In some embodiments, in particular, the method further comprises:
and carrying out entity recognition on the original sentence by using an entity recognition tool, and calling the obtained entities as a subject entity and an object entity according to the sequence of the appearance of the entities in the original sentence.
In some embodiments, in particular, the method further comprises:
dependency syntax tree pruning: and pruning in the dependency syntax tree according to subtrees formed by the subject entities, the object entities and the nearest common ancestors of the subject entities and the object entities in the sentences, and generating a pruned adjacency matrix according to the topological relation among the nodes in the pruned dependency syntax tree.
In some embodiments, in particular, the feature representation comprises:
the sentence integral representation, the subject entity representation and the object entity representation which fuse the context and the semantic dependency relationship.
In some embodiments, in particular, the learning neural network is a feed-forward neural network.
In some embodiments, specifically, the specific method for obtaining the probability distribution of the entity pairs on the relationships according to the feature representation includes:
and inputting the obtained final representation into a linear layer, and finally obtaining the probability distribution of the entity pairs on each relation through Softmax operation.
In some embodiments, specifically, the specific method of inputting the vectorized representation of each word in the adjacency matrix and the sentence into the graph convolutional network to learn and obtain the sentence overall representation fusing the context and the semantic dependency relationship is as follows:
Figure 665412DEST_PATH_IMAGE001
wherein the content of the first and second substances,
h L()an overall implicit representation representing the L-th layer output of the graph convolution neural network;
GCN (.) denotes L-layer map convolutional neural network;
h (0)representing an input layer of the graph convolutional neural network;
f(.) represents the maximum pooling function.

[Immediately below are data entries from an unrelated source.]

-- ==== Sys2Proof/Laws/Arbitration.lean ====
section
/-! SUPPORT. What the bitwise contest of arbitration decides: the lowest 7-bit value wins. -/

namespace Sys2Proof.Machine

/-- Among stations whose bits above the `n` lower ones agree, the contest over those is won by the lowest value
(R180). -/
theorem contest_iff (own : BitVec 7) (n : Nat) (others : List (BitVec 7))
    (h : ∀ o ∈ others, o.toNat / 2 ^ n = own.toNat / 2 ^ n) :
    contest own n others = true ↔ ∀ o ∈ others, own ≤ o := by
  induction n generalizing others with
  | zero =>
    simp only [contest, true_iff]
    intro o ho
    have := h o ho
    simp only [Nat.pow_zero, Nat.div_one] at this
    exact BitVec.le_def.2 this.ge
  | succ n ih =>
    have bit (x : BitVec 7) : x.getLsbD n = decide (x.toNat / 2 ^ n % 2 = 1) := by
      rw [← BitVec.testBit_toNat, Nat.testBit_eq_decide_div_mod_eq]
    have half (x : BitVec 7) : x.toNat / 2 ^ (n + 1) = x.toNat / 2 ^ n / 2 := by
      rw [Nat.pow_succ, Nat.div_div_eq_div_mul]
    have lt {x y : BitVec 7} (hxy : x.toNat / 2 ^ n < y.toNat / 2 ^ n) : x < y :=
      BitVec.lt_def.2 (Nat.lt_of_div_lt_div hxy)
    simp only [contest]
    split
    next hl =>
      simp only [Bool.and_eq_true, List.any_eq_true, Bool.not_eq_true', bit, decide_eq_true_eq,
        decide_eq_false_iff_not] at hl
      obtain ⟨h1, o, ho, h0⟩ := hl
      have he := h o ho
      rw [half, half] at he
      simp only [Bool.false_eq_true, false_iff, not_forall]
      exact ⟨o, ho, BitVec.not_le.2 (lt (by omega))⟩
    next hl =>
      rw [ih]
      · refine ⟨fun hw o ho => ?_, fun hw o ho => hw o (List.mem_of_mem_filter ho)⟩
        by_cases hb : o.getLsbD n = own.getLsbD n
        · exact hw o (List.mem_filter.2 ⟨ho, by simpa using hb⟩)
        · have he := h o ho
          rw [half, half] at he
          have : ¬(own.getLsbD n = true ∧ o.getLsbD n = false) := fun ⟨a, b⟩ => hl (by
            simp only [Bool.and_eq_true, List.any_eq_true]; exact ⟨a, o, ho, by simp [b]⟩)
          simp only [bit, decide_eq_decide, decide_eq_true_eq, decide_eq_false_iff_not] at hb this
          exact BitVec.le_of_lt (lt (by omega))
      · intro o ho
        obtain ⟨ho, hb⟩ := List.mem_filter.1 ho
        have he := h o ho
        rw [half, half] at he
        simp only [bit, beq_iff_eq, decide_eq_decide] at hb
        omega

/-- The lowest 7-bit value wins (R180). -/
theorem winsArbitration_iff (f : Frame) (others : List (BitVec 7)) :
    winsArbitration f others = true ↔ ∀ o ∈ others, arbitrationValue f ≤ o :=
  contest_iff _ 7 others fun o _ => by
    rw [Nat.div_eq_of_lt o.isLt, Nat.div_eq_of_lt (arbitrationValue f).isLt]

end Sys2Proof.Machine
end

In some embodiments, the specific method for obtaining the subject entity representation specifically is:
Figure 616050DEST_PATH_IMAGE002
wherein the content of the first and second substances,s1:s2, representing the index interval of all word sequences of the word sequences forming the subject entity after the words are segmented in the original sentence;h L() s s1:2the index interval of all word sequences of the subject entity after the word sequence of the original sentence is segmented is used as input, and the subject entity output by the L-th layer of the graph convolution neural network is implicitly represented.

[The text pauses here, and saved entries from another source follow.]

/-! `recordSent` -/
@[simp] theorem recordSent_pins (t : Tag) (k : Kind) (v : Version) : (recordSent s t k v).pins = s.pins := rfl
@[simp] theorem recordSent_resetHeld (t : Tag) (k : Kind) (v : Version) : (recordSent s t k v).resetHeld = s.resetHeld := rfl
@[simp] theorem recordSent_clock (t : Tag) (k : Kind) (v : Version) : (recordSent s t k v).clock = s.clock := rfl
@[simp] theorem recordSent_freeCount (t : Tag) (k : Kind) (v : Version) : (recordSent s t k v).freeCount = s.freeCount := rfl
@[simp] theorem recordSent_nextId (t : Tag) (k : Kind) (v : Version) : (recordSent s t k v).nextId = s.nextId := rfl
@[simp] theorem recordSent_media (t : Tag) (k : Kind) (v : Version) : (recordSent s t k v).media = s.media := rfl
@[simp] theorem recordSent_bus (t : Tag) (k : Kind) (v : Version) : (recordSent s t k v).bus = s.bus := rfl
@[simp] theorem recordSent_member (t : Tag) (k : Kind) (v : Version) : (recordSent s t k v).member = s.member := rfl
@[simp] theorem recordSent_sequence (t : Tag) (k : Kind) (v : Version) : (recordSent s t k v).sequence = s.sequence := rfl
@[simp] theorem recordSent_followCount (t : Tag) (k : Kind) (v : Version) : (recordSent s t k v).followCount = s.followCount := rfl
@[simp] theorem recordSent_cache (t : Tag) (k : Kind) (v : Version) : (recordSent s t k v).cache = s.cache := rfl
@[simp] theorem recordSent_port (t : Tag) (k : Kind) (v : Version) : (recordSent s t k v).port = s.port := rfl
@[simp] theorem recordSent_peers (t : Tag) (k : Kind) (v : Version) : (recordSent s t k v).peers = s.peers := rfl
@[simp] theorem recordSent_replay (t : Tag) (k : Kind) (v : Version) : (recordSent s t k v).replay = s.replay := rfl
@[simp] theorem recordSent_repair (t : Tag) (k : Kind) (v : Version) : (recordSent s t k v).repair = s.repair := rfl
@[simp] theorem recordSent_counters (t : Tag) (k : Kind) (v : Version) : (recordSent s t k v).counters = s.counters := rfl
@[simp] theorem recordSent_pending (t : Tag) (k : Kind) (v : Version) : (recordSent s t k v).pending = s.pending := rfl

/-! `takeTag` -/
@[simp] theorem takeTag_pins : (takeTag s).pins = s.pins := rfl
@[simp] theorem takeTag_resetHeld : (takeTag s).resetHeld = s.resetHeld := rfl
@[simp] theorem takeTag_clock : (takeTag s).clock = s.clock := rfl
@[simp] theorem takeTag_freeCount : (takeTag s).freeCount = s.freeCount := rfl
@[simp] theorem takeTag_nextId : (takeTag s).nextId = s.nextId := rfl
@[simp] theorem takeTag_media : (takeTag s).media = s.media := rfl
@[simp] theorem takeTag_bus : (takeTag s).bus = s.bus := rfl
@[simp] theorem takeTag_member : (takeTag s).member = s.member := rfl
@[simp] theorem takeTag_table : (takeTag s).table = s.table := rfl
@[simp] theorem takeTag_followCount : (takeTag s).followCount = s.followCount := rfl
@[simp] theorem takeTag_cache : (takeTag s).cache = s.cache := rfl
@[simp] theorem takeTag_port : (takeTag s).port = s.port := rfl
@[simp] theorem takeTag_peers : (takeTag s).peers = s.peers := rfl
@[simp] theorem takeTag_replay : (takeTag s).replay = s.replay := rfl
@[simp] theorem takeTag_repair : (takeTag s).repair = s.repair := rfl
@[simp] theorem takeTag_counters : (takeTag s).counters = s.counters := rfl
@[simp] theorem takeTag_pending : (takeTag s).pending = s.pending := rfl

/-! `setQueue` -/
@[simp] theorem setQueue_pins (q : List TxFrame) : (setQueue s q).pins = s.pins := rfl
@[simp] theorem setQueue_resetHeld (q : List TxFrame) : (setQueue s q).resetHeld = s.resetHeld := rfl
@[simp] theorem setQueue_clock (q : List TxFrame) : (setQueue s q).clock = s.clock := rfl
@[simp] theorem setQueue_freeCount (q : List TxFrame) : (setQueue s q).freeCount = s.freeCount := rfl
@[simp] theorem setQueue_nextId (q : List TxFrame) : (setQueue s q).nextId = s.nextId := rfl
@[simp] theorem setQueue_media (q : List TxFrame) : (setQueue s q).media = s.media := rfl
@[simp] theorem setQueue_member (q : List TxFrame) : (setQueue s q).member = s.member := rfl
@[simp] theorem setQueue_table (q : List TxFrame) : (setQueue s q).table = s.table := rfl
@[simp] theorem setQueue_sequence (q : List TxFrame) : (setQueue s q).sequence = s.sequence := rfl
@[simp] theorem setQueue_followCount (q : List TxFrame) : (setQueue s q).followCount = s.followCount := rfl
@[simp] theorem setQueue_cache (q : List TxFrame) : (setQueue s q).cache = s.cache := rfl
@[simp] theorem setQueue_port (q : List TxFrame) : (setQueue s q).port = s.port := rfl
@[simp] theorem setQueue_peers (q : List TxFrame) : (setQueue s q).peers = s.peers := rfl
@[simp] theorem setQueue_replay (q : List TxFrame) : (setQueue s q).replay = s.replay := rfl
@[simp] theorem setQueue_repair (q : List TxFrame) : (setQueue s q).repair = s.repair := rfl
@[simp] theorem setQueue_counters (q : List TxFrame) : (setQueue s q).counters = s.counters := rfl
@[simp] theorem setQueue_pending (q : List TxFrame) : (setQueue s q).pending = s.pending := rfl

/-! `storeRecord` -/
@[simp] theorem storeRecord_pins (b : Block) (r : Record) : (storeRecord s b r).pins = s.pins := rfl
@[simp] theorem storeRecord_resetHeld (b : Block) (r : Record) : (storeRecord s b r).resetHeld = s.resetHeld := rfl
@[simp] theorem storeRecord_clock (b : Block) (r : Record) : (storeRecord s b r).clock = s.clock := rfl
@[simp] theorem storeRecord_freeCount (b : Block) (r : Record) : (storeRecord s b r).freeCount = s.freeCount := rfl
@[simp] theorem storeRecord_nextId (b : Block) (r : Record) : (storeRecord s b r).nextId = s.nextId := rfl
@[simp] theorem storeRecord_bus (b : Block) (r : Record) : (storeRecord s b r).bus = s.bus := rfl
@[simp] theorem storeRecord_member (b : Block) (r : Record) : (storeRecord s b r).member = s.member := rfl
@[simp] theorem storeRecord_table (b : Block) (r : Record) : (storeRecord s b r).table = s.table := rfl
@[simp] theorem storeRecord_sequence (b : Block) (r : Record) : (storeRecord s b r).sequence = s.sequence := rfl
@[simp] theorem storeRecord_followCount (b : Block) (r : Record) : (storeRecord s b r).followCount = s.followCount := rfl
@[simp] theorem storeRecord_cache (b : Block) (r : Record) : (storeRecord s b r).cache = s.cache := rfl
@[simp] theorem storeRecord_port (b : Block) (r : Record) : (storeRecord s b r).port = s.port := rfl
@[simp] theorem storeRecord_peers (b : Block) (r : Record) : (storeRecord s b r).peers = s.peers := rfl
@[simp] theorem storeRecord_replay (b : Block) (r : Record) : (storeRecord s b r).replay = s.replay := rfl
@[simp] theorem storeRecord_repair (b : Block) (r : Record) : (storeRecord s b r).repair = s.repair := rfl
@[simp] theorem storeRecord_counters (b : Block) (r : Record) : (storeRecord s b r).counters = s.counters := rfl
@[simp] theorem storeRecord_pending (b : Block) (r : Record) : (storeRecord s b r).pending = s.pending := rfl

/-! `setSlot` -/
@[simp] theorem setSlot_pins (i : Nat) (x : Slot) : (setSlot s i x).pins = s.pins := rfl
@[simp] theorem setSlot_resetHeld (i : Nat) (x : Slot) : (setSlot s i x).resetHeld = s.resetHeld := rfl
@[simp] theorem setSlot_clock (i : Nat) (x : Slot) : (setSlot s i x).clock = s.clock := rfl
@[simp] theorem setSlot_freeCount (i : Nat) (x : Slot) : (setSlot s i x).freeCount = s.freeCount := rfl
@[simp] theorem setSlot_nextId (i : Nat) (x : Slot) : (setSlot s i x).nextId = s.nextId := rfl
@[simp] theorem setSlot_media (i : Nat) (x : Slot) : (setSlot s i x).media = s.media := rfl
@[simp] theorem setSlot_bus (i : Nat) (x : Slot) : (setSlot s i x).bus = s.bus := rfl
@[simp] theorem setSlot_member (i : Nat) (x : Slot) : (setSlot s i x).member = s.member := rfl
@[simp] theorem setSlot_table (i : Nat) (x : Slot) : (setSlot s i x).table = s.table := rfl
@[simp] theorem setSlot_sequence (i : Nat) (x : Slot) : (setSlot s i x).sequence = s.sequence := rfl
@[simp] theorem setSlot_followCount (i : Nat) (x : Slot) : (setSlot s i x).followCount = s.followCount := rfl
@[simp] theorem setSlot_port (i : Nat) (x : Slot) : (setSlot s i x).port = s.port := rfl
@[simp] theorem setSlot_peers (i : Nat) (x : Slot) : (setSlot s i x).peers = s.peers := rfl
@[simp] theorem setSlot_replay (i : Nat) (x : Slot) : (setSlot s i x).replay = s.replay := rfl
@[simp] theorem setSlot_repair (i : Nat) (x : Slot) : (setSlot s i x).repair = s.repair := rfl
@[simp] theorem setSlot_counters (i : Nat) (x : Slot) : (setSlot s i x).counters = s.counters := rfl
@[simp] theorem setSlot_pending (i : Nat) (x : Slot) : (setSlot s i x).pending = s.pending := rfl

/-! `nextRecency` -/
@[simp] theorem nextRecency_pins : (nextRecency s).pins = s.pins := rfl
@[simp] theorem nextRecency_resetHeld : (nextRecency s).resetHeld = s.resetHeld := rfl
@[simp] theorem nextRecency_clock : (nextRecency s).clock = s.clock := rfl
@[simp] theorem nextRecency_freeCount : (nextRecency s).freeCount = s.freeCount := rfl
@[simp] theorem nextRecency_nextId : (nextRecency s).nextId = s.nextId := rfl
@[simp] theorem nextRecency_media : (nextRecency s).media = s.media := rfl
@[simp] theorem nextRecency_bus : (nextRecency s).bus = s.bus := rfl
@[simp] theorem nextRecency_member : (nextRecency s).member = s.member := rfl
@[simp] theorem nextRecency_table : (nextRecency s).table = s.table := rfl
@[simp] theorem nextRecency_sequence : (nextRecency s).sequence = s.sequence := rfl
@[simp] theorem nextRecency_followCount : (nextRecency s).followCount = s.followCount := rfl
@[simp] theorem nextRecency_port : (nextRecency s).port = s.port := rfl
@[simp] theorem nextRecency_peers : (nextRecency s).peers = s.peers := rfl
@[simp] theorem nextRecency_replay : (nextRecency s).replay = s.replay := rfl
@[simp] theorem nextRecency_repair : (nextRecency s).repair = s.repair := rfl
@[simp] theorem nextRecency_counters : (nextRecency s).counters = s.counters := rfl
@[simp] theorem nextRecency_pending : (nextRecency s).pending = s.pending := rfl

/-! `makeClean` -/
@[simp] theorem makeClean_pins (i : Nat) (b : Block) (v : Version) (d : Data) : (makeClean s i b v d).pins = s.pins := rfl
@[simp] theorem makeClean_resetHeld (i : Nat) (b : Block) (v : Version) (d : Data) : (makeClean s i b v d).resetHeld = s.resetHeld := rfl
@[simp] theorem makeClean_clock (i : Nat) (b : Block) (v : Version) (d : Data) : (makeClean s i b v d).clock = s.clock := rfl
@[simp] theorem makeClean_freeCount (i : Nat) (b : Block) (v : Version) (d : Data) : (makeClean s i b v d).freeCount = s.freeCount := rfl
@[simp] theorem makeClean_nextId (i : Nat) (b : Block) (v : Version) (d : Data) : (makeClean s i b v d).nextId = s.nextId := rfl
@[simp] theorem makeClean_media (i : Nat) (b : Block) (v : Version) (d : Data) : (makeClean s i b v d).media = s.media := rfl
@[simp] theorem makeClean_bus (i : Nat) (b : Block) (v : Version) (d : Data) : (makeClean s i b v d).bus = s.bus := rfl
@[simp] theorem makeClean_member (i : Nat) (b : Block) (v : Version) (d : Data) : (makeClean s i b v d).member = s.member := rfl
@[simp] theorem makeClean_table (i : Nat) (b : Block) (v : Version) (d : Data) : (makeClean s i b v d).table = s.table := rfl
@[simp] theorem makeClean_sequence (i : Nat) (b : Block) (v : Version) (d : Data) : (makeClean s i b v d).sequence = s.sequence := rfl
@[simp] theorem makeClean_followCount (i : Nat) (b : Block) (v : Version) (d : Data) : (makeClean s i b v d).followCount = s.followCount := rfl
@[simp] theorem makeClean_port (i : Nat) (b : Block) (v : Version) (d : Data) : (makeClean s i b v d).port = s.port := rfl
@[simp] theorem makeClean_peers (i : Nat) (b : Block) (v : Version) (d : Data) : (makeClean s i b v d).peers = s.peers := rfl
@[simp] theorem makeClean_replay (i : Nat) (b : Block) (v : Version) (d : Data) : (makeClean s i b v d).replay = s.replay := rfl
@[simp] theorem makeClean_repair (i : Nat) (b : Block) (v : Version) (d : Data) : (makeClean s i b v d).repair = s.repair := rfl
@[simp] theorem makeClean_counters (i : Nat) (b : Block) (v : Version) (d : Data) : (makeClean s i b v d).counters = s.counters := rfl
@[simp] theorem makeClean_pending (i : Nat) (b : Block) (v : Version) (d : Data) : (makeClean s i b v d).pending = s.pending := rfl

/-! `makeDirty` -/
@[simp] theorem makeDirty_pins (i : Nat) (b : Block) (v : Version) (d : Data) : (makeDirty s i b v d).pins = s.pins := rfl
@[simp] theorem makeDirty_resetHeld (i : Nat) (b : Block) (v : Version) (d : Data) : (makeDirty s i b v d).resetHeld = s.resetHeld := rfl
@[simp] theorem makeDirty_clock (i : Nat) (b : Block) (v : Version) (d : Data) : (makeDirty s i b v d).clock = s.clock := rfl
@[simp] theorem makeDirty_freeCount (i : Nat) (b : Block) (v : Version) (d : Data) : (makeDirty s i b v d).freeCount = s.freeCount := rfl
@[simp] theorem makeDirty_nextId (i : Nat) (b : Block) (v : Version) (d : Data) : (makeDirty s i b v d).nextId = s.nextId := rfl
@[simp] theorem makeDirty_media (i : Nat) (b : Block) (v : Version) (d : Data) : (makeDirty s i b v d).media = s.media := rfl
@[simp] theorem makeDirty_bus (i : Nat) (b : Block) (v : Version) (d : Data) : (makeDirty s i b v d).bus = s.bus := rfl
@[simp] theorem makeDirty_member (i : Nat) (b : Block) (v : Version) (d : Data) : (makeDirty s i b v d).member = s.member := rfl
@[simp] theorem makeDirty_table (i : Nat) (b : Block) (v : Version) (d : Data) : (makeDirty s i b v d).table = s.table := rfl
@[simp] theorem makeDirty_sequence (i : Nat) (b : Block) (v : Version) (d : Data) : (makeDirty s i b v d).sequence = s.sequence := rfl
@[simp] theorem makeDirty_followCount (i : Nat) (b : Block) (v : Version) (d : Data) : (makeDirty s i b v d).followCount = s.followCount := rfl
@[simp] theorem makeDirty_port (i : Nat) (b : Block) (v : Version) (d : Data) : (makeDirty s i b v d).port = s.port := rfl
@[simp] theorem makeDirty_peers (i : Nat) (b : Block) (v : Version) (d : Data) : (makeDirty s i b v d).peers = s.peers := rfl
@[simp] theorem makeDirty_replay (i : Nat) (b : Block) (v : Version) (d : Data) : (makeDirty s i b v d).replay = s.replay := rfl
@[simp] theorem makeDirty_repair (i : Nat) (b : Block) (v : Version) (d : Data) : (makeDirty s i b v d).repair = s.repair := rfl
@[simp] theorem makeDirty_counters (i : Nat) (b : Block) (v : Version) (d : Data) : (makeDirty s i b v d).counters = s.counters := rfl
@[simp] theorem makeDirty_pending (i : Nat) (b : Block) (v : Version) (d : Data) : (makeDirty s i b v d).pending = s.pending := rfl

In some embodiments, the specific method for obtaining the object entity representation is:
Figure DEST_PATH_IMAGE003
wherein the content of the first and second substances,o1:o2, an index section of all word sequences of the word sequences forming the object entity after the words are segmented in the original sentence;h L() o o1:2and the index interval of all the word sequences of the object entity after the word sequence of the original sentence is divided is used as input, and the object entity output by the L-th layer of the graph convolution neural network is implicitly represented.
In some embodiments, in particular, each node in the dependency syntax tree has a range affected by the neighborhood that is no more than L edges apart in the dependency tree. Compared with the prior art, the technical scheme provided by the embodiment of the application has the following advantages:
the dependency syntax tree can help the relationship extraction model to capture long-distance semantic relationships between entities, and meanwhile, compared with the traditional statistical learning method and the model based on the sequence deep learning, the relationship extraction based on the graph convolution network and the dependency tree pruning technology can learn better entity representation and sentence representation in a context at a higher semantic level, and the final model has more advantages when extracting the semantic relationships between entities far away from each other in a sentence.
Drawings
Fig. 1 is a flowchart of a relationship extraction method based on graph convolution according to an embodiment of the present invention.
Detailed Description
Reference will now be made in detail to the exemplary embodiments, examples of which are illustrated in the accompanying drawings. When the following description refers to the accompanying drawings, like numbers in different drawings represent the same or similar elements unless otherwise indicated. The embodiments described in the following exemplary embodiments do not represent all embodiments consistent with the present invention. Rather, they are merely examples of apparatus and methods consistent with certain aspects of the invention, as detailed in the appended claims.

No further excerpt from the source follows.